- [Exercise requirements] Find the line with "have ho : Selector.op 0x700#11" in the records below. Copy it and every line after it, up to and including the line with "S 0#1 0b01#2".

- [Information supplied]
/-! What the masks examine, by the fields. -/

/-- The mask of SHIFT's row examines `busy` alone. -/
theorem and_shiftMask_iff (S : Selector) : S &&& 0x400#11 = 0x400#11 ↔ Selector.busy S = 1#1 := by
  have hb : Selector.busy 0x400#11 = BitVec.allOnes 1 := by decide
  have ho : Selector.op 0x400#11 = 0#2 := by decide
  have hd : Selector.din 0x400#11 = 0#8 := by decide
  rw [and_eq_iff_fields, hb, ho, hd, BitVec.and_allOnes]
  simp

/-- The mask of the other rows examines `busy` and `op`. -/
theorem and_commandMask_iff (S : Selector) (b : Bit) (o : BitVec 2) :
    S &&& 0x700#11 = selector b ⟨0#1, o, 0#8⟩ ↔ Selector.busy S = b ∧ Selector.op S = o := by
  have hb : Selector.busy 0x700#11 = BitVec.allOnes 1 := by decide
  have ho : Selector.op 0x700#11 = BitVec.allOnes 2 := by decide
  have hd : Selector.din 0x700#11 = 0#8 := by decide
  rw [and_eq_iff_fields, hb, ho, hd, BitVec.and_allOnes, BitVec.and_allOnes]
  simp

theorem encode_data_eq_selector (b : Byte) : encode (.data b) = selector 0#1 ⟨0#1, 0b10#2, b⟩ := by
  revert b
  decide

/-- A selector agrees with a step's encoding on the bits the row examines exactly where the step is selected. -/
theorem and_examined_eq_encode_iff (i : Instr) (S : Selector) :
    S &&& i.examined = encode i ↔ i.Selected S := by
  cases i with
  | shift => exact and_shiftMask_iff S
  | nop => exact and_commandMask_iff S 0#1 0b00#2
  | init => exact and_commandMask_iff S 0#1 0b01#2
  | rsvd => exact and_commandMask_iff S 0#1 0b11#2
  | data b =>
    have hall : S &&& (Instr.data b).examined = S := BitVec.and_allOnes (w := 11)
    rw [hall, encode_data_eq_selector, selector_eq_iff_fields]
    simp [Instr.Selected]

/-- The examined bits of an encoding are all of it. -/
theorem encode_and_examined (i : Instr) : encode i &&& i.examined = encode i := by
  cases i with
  | shift => exact Laws.EncodingFitsItsRow.shift.1
  | nop => exact Laws.EncodingFitsItsRow.nop.1
  | init => exact Laws.EncodingFitsItsRow.init.1
  | data b => exact (Laws.EncodingFitsItsRow.data b).1
  | rsvd => exact Laws.EncodingFitsItsRow.rsvd.1

/-- A row of the opcode map selects the selectors whose decoded step has its mnemonic. -/
theorem selects_iff_mnemonic_decode {r : OpcodeRow} (hr : r ∈ opcodeMap) (S : Selector) :
    r.selects S = true ↔ r.mnemonic = (decode S).mnemonic := by
  have hsel := selected_decode S
  have hmask := and_commandMask_iff S 0#1
  simp only [opcodeMap, List.mem_cons, List.not_mem_nil, or_false] at hr
  rcases hr with rfl | rfl | rfl | rfl | rfl
  on_goal 1 => refine beq_iff_eq.trans ((and_shiftMask_iff S).trans ?_)
  on_goal 2 => refine beq_iff_eq.trans ((hmask 0b00#2).trans ?_)
  on_goal 3 => refine beq_iff_eq.trans ((hmask 0b01#2).trans ?_)
  on_goal 4 => refine beq_iff_eq.trans ((hmask 0b10#2).trans ?_)
  on_goal 5 => refine beq_iff_eq.trans ((hmask 0b11#2).trans ?_)
  all_goals
    generalize decode S = i at hsel ⊢
    cases i <;> simp_all [Instr.Selected, Instr.mnemonic]

end Sys2Proof
end

section
/-! Single ticks, the shifts owed, and the composites FOLD and COMPUTE (`30_encoding.md` R40, R47). -/

namespace Sys2Proof.Machine

/-! One tick. -/

/-- A listed tick of reset, whatever else is presented (`70_reset_and_hazards.md` R96). -/
theorem step_reset {p : Inputs} (hp : p.rst = 1#1) (r : Regs) (t : List Inputs) (d : Nat) :
    step ⟨r, p :: t, d⟩ = .next ⟨.live initValue 0, t, d⟩ :=
  if_pos hp

/-- On an idle engine INIT is accepted. -/
theorem step_init_idle (c : Word) (x : Byte) (t : List Inputs) (d : Nat) :
    step ⟨.live c 0, command 0b01#2 x :: t, d⟩ = .next ⟨.live initValue 0, t, d⟩ := by
  have hi : decode (selector 0#1 (command 0b01#2 x)) = .init := by simp [decode_selector_idle, command]
  rw [step_command (by decide : (0#1 : Bit) ≠ 1#1), busy_live, if_pos rfl, hi, exec_init_idle]

/-- A command presented at every tick of a trace resets at none of them. -/
theorem rst_of_mem_replicate {p : Inputs} (hp : p.rst = 0#1) (k : Nat) : ∀ q ∈ List.replicate k p, q.rst = 0#1 := by
  intro q hq
  rwa [List.eq_of_mem_replicate hq]

theorem nopTrace_rst (k : Nat) : ∀ p ∈ nopTrace k, p.rst = 0#1 := rst_of_mem_replicate rfl k

theorem heldData_rst (k : Nat) (b : Byte) : ∀ p ∈ heldData k b, p.rst = 0#1 := rst_of_mem_replicate rfl k

/-- The owed shifts are done when as many ticks without reset have passed, and the engine is idle. -/
theorem runTrace_allShifts {during : List Inputs} (hrst : ∀ p ∈ during, p.rst = 0#1) {n : Fin 9}
    (h : n.val = during.length) (c : Word) (u : List Inputs) (d : Nat) :
    runTrace ⟨.live c n, u, d⟩ during = .next ⟨.live (shiftTimes n.val c) 0, [], d⟩ := by
  rw [h]
  exact runTrace_shifts hrst (by rw [h, Fin.val_zero, Nat.zero_add]) c u d

/-- On a busy engine a tick without reset is one owed shift, whatever it presents (`40_engine_commands.md` R54). -/
theorem runTrace_cons_busy {n : Fin 9} (hn : n ≠ 0) {p : Inputs} (hp : p.rst ≠ 1#1) (c : Word)
    (t u : List Inputs) (d : Nat) :
    runTrace ⟨.live c n, t, d⟩ (p :: u) = runTrace ⟨.live (shift1 c) (cntPred n), u, d⟩ u :=
  runTrace_mk_next (step_busy (Nat.succ_pred (Fin.val_ne_zero_iff.mpr hn)).symm hp c u d)

/-! The composites. -/

theorem runTrace_foldTrace (c : Word) (b : Byte) (u : List Inputs) (d : Nat) :
    runTrace ⟨.live c 0, u, d⟩ (foldTrace b) = .next ⟨.live (fold c b) 0, [], d⟩ :=
  (runTrace_mk_next (step_data_idle c b (nopTrace 8) d)).trans (runTrace_allShifts (nopTrace_rst 8) rfl _ _ _)

theorem runTrace_foldsTrace (m : Message) (c : Word) (d : Nat) :
    runTrace ⟨.live c 0, [], d⟩ (foldsTrace m) = .next ⟨.live (foldMessage c m) 0, [], d⟩ := by
  induction m generalizing c with
  | nil => rfl
  | cons b m ih =>
    calc runTrace ⟨.live c 0, [], d⟩ (foldTrace b ++ foldsTrace m)
        = runTrace ⟨.live (fold c b) 0, [], d⟩ (foldsTrace m) := runTrace_append _ (runTrace_foldTrace c b [] d)
      _ = .next ⟨.live (foldMessage c (b :: m)) 0, [], d⟩ := ih (fold c b)

theorem runTrace_computeTrace (m : Message) (c : Word) (d : Nat) :
    runTrace ⟨.live c 0, [], d⟩ (computeTrace m) = .next ⟨.live (compute m) 0, [], d⟩ := by
  have h := runTrace_mk_next (u := []) (step_init_idle c 0x00#8 (foldsTrace m) d)
  exact h.trans (runTrace_foldsTrace m initValue d)

end Sys2Proof.Machine
end

section
/-! The residue of a frame (`41_compute.md` R70): `shift1` is injective, and eight steps that feed nothing back move a
byte from the high half to the low half. -/

namespace Sys2Proof.Machine

/-- `shift1` bit by bit: the bit to the left, and the polynomial where bit 0 is fed back. -/
theorem shift1_getLsbD (c : Word) (i : Nat) :
    (shift1 c).getLsbD i = (c.getLsbD (i + 1) ^^ (c.getLsbD 0 && poly.getLsbD i)) := by
  unfold shift1
  cases c.getLsbD 0 <;> simp [Nat.add_comm]

/-- The bit fed back can be read in bit 15 of the result, so no two words shift to the same one. -/
theorem shift1_injective : Function.Injective shift1 := by
  intro c d h
  have hbit (i : Nat) := congrArg (BitVec.getLsbD · i) h
  simp only [shift1_getLsbD] at hbit
  have h0 : c.getLsbD 0 = d.getLsbD 0 := by simpa [poly] using hbit 15
  apply BitVec.eq_of_getLsbD_eq
  intro i hi
  cases i with
  | zero => exact h0
  | succ i => exact Bool.xor_left_inj.mp (h0 ▸ hbit i)

theorem shiftTimes_injective (k : Nat) : Function.Injective (shiftTimes k) := by
  induction k with
  | zero => exact fun _ _ h => h
  | succ k ih => exact ih.comp shift1_injective

/-- Steps that shift out only zeros feed nothing back. -/
theorem shiftTimes_eq_ushiftRight {k : Nat} {c : Word} (h : ∀ i < k, c.getLsbD i = false) :
    shiftTimes k c = c >>> k := by
  induction k generalizing c with
  | zero => simp [shiftTimes]
  | succ k ih =>
    have h1 : shift1 c = c >>> 1 := if_neg (Bool.eq_false_iff.mp (h 0 k.succ_pos))
    have hk : ∀ i < k, (c >>> 1).getLsbD i = false := fun i hi => by
      rw [BitVec.getLsbD_ushiftRight]
      exact h (1 + i) (by omega)
    rw [shiftTimes, h1, ih hk, ← BitVec.shiftRight_add, Nat.add_comm]

/-- The pair of check bytes, low byte first, is the split of one word. -/
theorem eq_split_iff (x y : Byte) (c : Word) : (x, y) = split c ↔ c = y ++ x := by
  rw [split, Prod.mk.injEq]
  constructor
  · rintro ⟨rfl, rfl⟩
    exact (BitVec.extractLsb'_append_extractLsb' (w := 8) (len := 8)).symm
  · rintro rfl
    exact ⟨BitVec.extractLsb'_append_eq_right.symm, BitVec.extractLsb'_append_eq_left.symm⟩

theorem zext16_eq_append (x : Byte) : zext16 x = 0#8 ++ x := BitVec.setWidth_eq_append (by decide)

theorem xor_zext16 (y x : Byte) : (y ++ 0#8 : Word) ^^^ zext16 x = y ++ x := by
  rw [zext16_eq_append]
  exact BitVec.xor_append.trans (by rw [BitVec.xor_zero, BitVec.zero_xor])

theorem absorb_eq_iff (c d : Word) (b : Byte) : absorb c b = d ↔ c = d ^^^ zext16 b := by
  rw [absorb, ← BitVec.xor_left_inj (zext16 b), BitVec.xor_assoc, BitVec.xor_self, BitVec.xor_zero]

/-- Eight steps move a byte from the high half, over a zero low half, to the low half. -/
theorem shiftTimes_highByte (y : Byte) : shiftTimes 8 (y ++ 0#8) = zext16 y := by
  have hlow : ∀ i < 8, (y ++ 0#8 : Word).getLsbD i = false := fun i hi => by
    rw [BitVec.getLsbD_append, if_pos hi, BitVec.getLsbD_zero]
  rw [shiftTimes_eq_ushiftRight hlow]
  apply BitVec.eq_of_getLsbD_eq
  intro i hi
  rw [BitVec.getLsbD_ushiftRight, BitVec.getLsbD_append, if_neg (by omega), Nat.add_sub_cancel_left, zext16,
    BitVec.getLsbD_setWidth, decide_eq_true hi, Bool.true_and]

theorem fold_eq_zero_iff (c : Word) (b : Byte) : fold c b = 0x0000#16 ↔ c = zext16 b := by
  have h0 : shiftTimes 8 0x0000#16 = 0x0000#16 := by decide
  calc fold c b = 0x0000#16 ↔ shiftTimes 8 (absorb c b) = shiftTimes 8 0x0000#16 := by rw [h0]; rfl
    _ ↔ absorb c b = 0#16 := (shiftTimes_injective 8).eq_iff
    _ ↔ c = zext16 b := BitVec.xor_eq_zero_iff

theorem fold_eq_zext16_iff (c : Word) (x y : Byte) : fold c x = zext16 y ↔ c = y ++ x := by
  calc fold c x = zext16 y ↔ shiftTimes 8 (absorb c x) = shiftTimes 8 (y ++ 0#8) := by
        rw [shiftTimes_highByte]; rfl
    _ ↔ absorb c x = y ++ 0#8 := (shiftTimes_injective 8).eq_iff
    _ ↔ c = y ++ x := by rw [absorb_eq_iff, xor_zext16]

/-- The residue law and its converse. -/
theorem compute_append_eq_zero_iff (m : Message) (x y : Byte) :
    compute (m ++ [x, y]) = 0x0000#16 ↔ (x, y) = split (compute m) := by
  have hc : compute (m ++ [x, y]) = fold (fold (compute m) x) y := by
    simp [compute, foldMessage]
  rw [hc, fold_eq_zero_iff, fold_eq_zext16_iff, eq_split_iff]

end Sys2Proof.Machine
end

- [Your response]
  have ho : Selector.op 0x700#11 = BitVec.allOnes 2 := by decide
  have hd : Selector.din 0x700#11 = 0#8 := by decide
  rw [and_eq_iff_fields, hb, ho, hd, BitVec.and_allOnes, BitVec.and_allOnes]
  simp

theorem encode_data_eq_selector (b : Byte) : encode (.data b) = selector 0#1 ⟨0#1, 0b10#2, b⟩ := by
  revert b
  decide

/-- A selector agrees with a step's encoding on the bits the row examines exactly where the step is selected. -/
theorem and_examined_eq_encode_iff (i : Instr) (S : Selector) :
    S &&& i.examined = encode i ↔ i.Selected S := by
  cases i with
  | shift => exact and_shiftMask_iff S
  | nop => exact and_commandMask_iff S 0#1 0b00#2
  | init => exact and_commandMask_iff S 0#1 0b01#2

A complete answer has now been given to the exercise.